Coupang has filed a patent for a system and method that generates and presents relevant product search results based on a user’s past purchase history. The system retrieves a user’s search query, historical purchase data, and experimental data comprising a hierarchical list of product categories. It then determines queried product categories, generates a hierarchical list of historical product categories, and ranks the search results based on the user’s past purchases. The ranked list is then presented to the user. GlobalData’s report on Coupang gives a 360-degree view of the company including its patenting strategy. Buy the report here.
According to GlobalData’s company profile on Coupang, AI for workflow management was a key innovation area identified from patents. Coupang's grant share as of September 2023 was 41%. Grant share is based on the ratio of number of grants to total number of patents.
Generating and presenting relevant product search results based on user history
A computer-implemented system for generating and presenting product search results based on a user query has been described in a filed patent. The system includes a memory storing instructions and at least one processor configured to execute the instructions. The operations performed by the system include retrieving a product search query by the user, at least one set of historical purchase data associated with the user, and at least one set of experimental data comprising hierarchical lists of product categories. The system then determines a plurality of attributes associated with the product query and at least one pattern associated with these attributes using machine-learning algorithms. Based on these attributes and patterns, the system generates a list of queried product categories. Additionally, the system generates a hierarchical list of historical product categories associated with the user using the user's historical purchase data and the experimental data.
Using machine-learning algorithms, the system ranks the list of product search results based on a relevancy metric to the user's product query. The relevancy metric can be based on factors such as past purchase volume or state of recency. Finally, the system presents the ranked list of product search results to the user.
The system also includes features such as determining a history of prior access to the historical purchase data and storing the data in a cache memory if there is no history of prior access. The list of historical product categories associated with the user is further ranked based on the frequency of the user's past purchases within each category. The order of displaying the product search results to the user is based on the ranking of each result.

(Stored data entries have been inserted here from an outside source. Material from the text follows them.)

-- ==== Sys2Proof/Machine/QueueOps.lean ====
section
/-! DEFINITION. Stage-queue instructions: QUEUE (R282 to R289). -/
namespace Sys2Proof.Machine

/-- A scalar operand read once. -/
def scal (c : Ctx) (a : BitVec 7) : Nat := (c.rd a.toNat c.scalarLane).toNat

/-- A stage of the group's pipeline by index. -/
def target (s : State) (k : Nat) : Option (StageRef × Stage) :=
  (curWg s).bind fun w => (stageOf s { w.ref with stage := k }).map fun st => ({ w.ref with stage := k }, st)

/-- The instruction waits; one that has reached its commit point keeps that place (R289). -/
def holdAt (s : State) (r : Stall) : State := if s.grp.phase = .stalled .commit then s else stallAt s r

/-- A scalar long-latency result of `n` registers, forwarded to the trailing member. -/
def scalarResult (s : State) (d n : Nat) (x : BitVec 128) : State :=
  let f : FwdItem := { vals := Vector.replicate 32 x, fmask := 0, cause := 0, addr := 0 }
  finishLoad (forward s f) false false d n [0] f 0

/-- The trailing member's result is what the leading one forwarded. -/
def trailResult (s : State) (d n : Nat) : State := orForward s fun s f => finishLoad s false false d n [0] f 0

/-- A compared event of a queue or ticket instruction (R376). -/
def opEvent (s : State) (kind : Nat) (addr : DWord) (data : Nat) : CmpEvent :=
  mkEvent s kind ((List.range 4).map fun i => ⟨i, addr, BitVec.ofNat 128 (data / 2 ^ (128 * i)), 0, 0, 0⟩)

/-- An instruction of an IL1 stage or a deterministic partition that R289 forbids there. -/
def freeOnly (s : State) : Bool := curIl s == 1 || curDet s

/-- A release that the leading member makes: its group's earlier accesses first (R194, R201). -/
def released (s : State) (k : State → State) : State :=
  let s1 := releaseWait s
  if releaseStuck s1 then stallAt s1 .buffer else k (unstall s1)

/-- qpush at its queue, or into a buffer (R285, R289). DESIGN CHOICE (assumption 61): a buffered push adds nothing to the bytes that R250 measures. -/
def pushAct (r : StageRef) (st : Stage) (entry : List Byte) (s : State) : State :=
  let buffered := curIl s = 1 || (curIl s = 2 && curDet s)
  if trailing s then retire (if buffered then bufferStore s (.push r.stage entry) s.c.actMask else s) 4 .empty
  else released s fun s =>
    if buffered then retire (bufferStore s (.push r.stage entry) s.c.actMask) 4 .empty
    else if curDet s then retire (addDet s s.grp.wg s.grp.gid (.push r.stage entry) 0) 4 .empty
    else retire (qPushEntry (touchQueue s r st) r st entry) 4 .empty

def execQpush (b a : BitVec 7) (s : State) : Out :=
  let c := s.c
  let off := scal c b
  let addr := BitVec.ofNat 64 off
  .next (issue s { ill := !bareXp c, bad := c.isVec a.toNat || c.isVec b.toNat, srcs := [(a.toNat, 1), (b.toNat, 1)] }
    (if !c.goes then retire s 4 .empty
     else match target s (scal c a) with
      | none => faultAt s 4 0x02 c.actMask 0
      | some (r, st) =>
        if off % 64 != 0 then faultAt s 4 0x10 c.actMask addr
        else if allocation s < off + 64 then faultAt s 4 0x15 c.actMask addr
        else
          let entry := ((curWg s).map fun w => locRead w s.grp.role off 64).getD []
          let ev := opEvent s 3 (BitVec.ofNat 64 r.stage) (leNat entry)
          if freeOnly s then
            if overflows s 1 then abortIl1 s s.grp.wg true
            else afterRelease s true fun s => match compareEvent s ev with
              | .wait s1 => s1
              | .go s1 => pushAct r st entry (unstall s1)
          else if qFull s r st then holdAt s .queueFull
          else commitPoint s (some ev) true (pushAct r st entry)))

/-- The entry at HEAD, when there is one to take: VOID and malformed entries before it are skipped (R288). -/
def takeEntry (s : State) (r : StageRef) (st : Stage) : State × Option (List Byte) :=
  if qClaim s r st then (s, none)
  else
    let s1 := skipEntries s r st (qLen s r st)
    if qLen s1 r st = 0 then (s1, none) else (qPopHead s1 r st, some (qEntry s1 r st (qHead s1 r st)))

/-- The 64 bytes of an entry as forwarded values, the flag first, and back. -/
def entryFwd (e : Option (List Byte)) : FwdItem :=
  { vals := Vector.ofFn fun l => if l.val = 0 then BitVec.ofNat 128 (bit e.isSome)
      else bytesVal (((e.getD []).drop (16 * (l.val - 1))).take 16), fmask := 0, cause := 0, addr := 0 }

def fwdEntry (f : FwdItem) : List Byte :=
  (leBytes 16 f.vals[1].toNat) ++ (leBytes 16 f.vals[2].toNat) ++ (leBytes 16 f.vals[3].toNat) ++ (leBytes 16 f.vals[4].toNat)

/-- The entry's bytes go to local memory, then D takes the flag. -/
def popLand (d off : Nat) (f : FwdItem) (s : State) : State :=
  let s1 := if f.vals[0] = 0 then s else locWrite s s.grp.wg s.grp.role off (fwdEntry f)
  finishLoad s1 false false d 1 [0] { f with vals := Vector.replicate 32 f.vals[0] } 0

def popAct (d off : Nat) (s : State) : State :=
  if trailing s then orForward s fun s f => popLand d off f s
  else match curWg s with
    | none => s
    | some w => match stageOf s w.ref with
      | none => s
      | some st =>
        let (s1, e) := takeEntry (touchQueue s w.ref st) w.ref st
        let s2 := if e.isSome then acquire s1 2 else s1
        let f := entryFwd e
        popLand d off f (forward (unstall s2) f)

def execQpop (b : BitVec 7) (d : BitVec 7) (s : State) : Out :=
  let c := s.c
  let off := scal c b
  let addr := BitVec.ofNat 64 off
  .next (issue s { ill := !bareXp c || isV d.toNat || freeOnly s, bad := c.isVec b.toNat, srcs := [(b.toNat, 1)], dsts := [(d.toNat, 1)] }
    (if !c.goes then retire s 4 .empty
     else if off % 64 != 0 then faultAt s 4 0x10 c.actMask addr
     else if allocation s < off + 64 then faultAt s 4 0x15 c.actMask addr
     else commitPoint s (some (opEvent s 3 addr 0)) true (popAct d.toNat off)))

/-- The address of a slot (R282, R286). -/
def slotAddr (st : Stage) (i : Nat) : Nat := (st.qbase.toNat + entryOff st.qlog i) % 2 ^ 64

def resAct (r : StageRef) (st : Stage) (d : Nat) (s : State) : State :=
  if trailing s then trailResult s d 2
  else
    let (s1, i) := qReserve (touchQueue (unstall s) r st) r st
    let s2 := modWg s1 s1.grp.wg fun w => { w with resv := w.resv ++ [(r.stage, i)] }
    scalarResult s2 d 2 (BitVec.ofNat 128 (slotAddr st i))

def execQres (a : BitVec 7) (d : BitVec 7) (s : State) : Out :=
  let c := s.c
  .next (issue s { ill := !bareXp c || isV d.toNat || freeOnly s, bad := c.isVec a.toNat, srcs := [(a.toNat, 1)], dsts := [(d.toNat, 2)] }
    (if !c.goes then retire s 4 .empty
     else match target s (scal c a), curWg s with
      | some (r, st), some w =>
        if 16 ≤ w.resv.length && s.grp.phase != .stalled .commit then faultAt s 4 0x02 c.actMask 0
        else if qFull s r st then holdAt s .queueFull
        else commitPoint s (some (opEvent s 3 (BitVec.ofNat 64 r.stage) 0)) true (resAct r st d.toNat)
      | _, _ => faultAt s 4 0x02 c.actMask 0))

/-- The open reservation of the workgroup whose slot has an address. -/
def openSlot (w : Workgroup) (r : StageRef) (st : Stage) (va : Nat) : Option (Nat × Nat) :=
  w.resv.find? fun x => x.1 == r.stage && slotAddr st x.2 == va

def commitAct (r : StageRef) (st : Stage) (x : Nat × Nat) (s : State) : State :=
  if trailing s then retire s 4 .empty
  else released s fun s =>
    retire (qMark (modWg (touchQueue s r st) s.grp.wg fun w => { w with resv := w.resv.erase x }) r st x.2) 4 .empty

def execQcommit (b a : BitVec 7) (s : State) : Out :=
  let c := s.c
  let va := (c.rd64 b.toNat c.scalarLane).toNat
  .next (issue s { ill := !bareXp c || freeOnly s, bad := c.isVec a.toNat || c.isVec b.toNat, srcs := [(a.toNat, 1), (b.toNat, 2)] }
    (if !c.goes then retire s 4 .empty
     else match target s (scal c a), curWg s with
      | some (r, st), some w =>
        (match openSlot w r st va with
          | none => faultAt s 4 0x02 c.actMask 0
          | some x => commitPoint s (some (opEvent s 3 (BitVec.ofNat 64 va) r.stage)) true (commitAct r st x))
      | _, _ => faultAt s 4 0x02 c.actMask 0))

def execQlen (a : BitVec 7) (d : BitVec 7) (s : State) : Out :=
  let c := s.c
  .next (issue s { ill := !bareXp c || isV d.toNat || curDet s, bad := c.isVec a.toNat, srcs := [(a.toNat, 1)], dsts := [(d.toNat, 1)] }
    (if !c.goes then retire s 4 .empty
     else match target s (scal c a) with
      | none => faultAt s 4 0x02 c.actMask 0
      | some (r, st) =>
        if trailing s then trailResult s d.toNat 1 else scalarResult (touchQueue s r st) d.toNat 1 (BitVec.ofNat 128 (qLen s r st))))

end Sys2Proof.Machine
end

The patent also describes a computer-implemented method for generating and presenting product search results based on a user query. The method includes similar steps as the system, such as retrieving the product search query, determining attributes and patterns, generating queried product categories, generating a hierarchical list of historical product categories, ranking the search results, and presenting them to the user.
Overall, the system and method described in the patent aim to improve the accuracy and relevance of product search results by utilizing machine-learning algorithms and historical purchase data. By considering user preferences and past purchase behavior, the system can provide more personalized and tailored search results to enhance the user's shopping experience.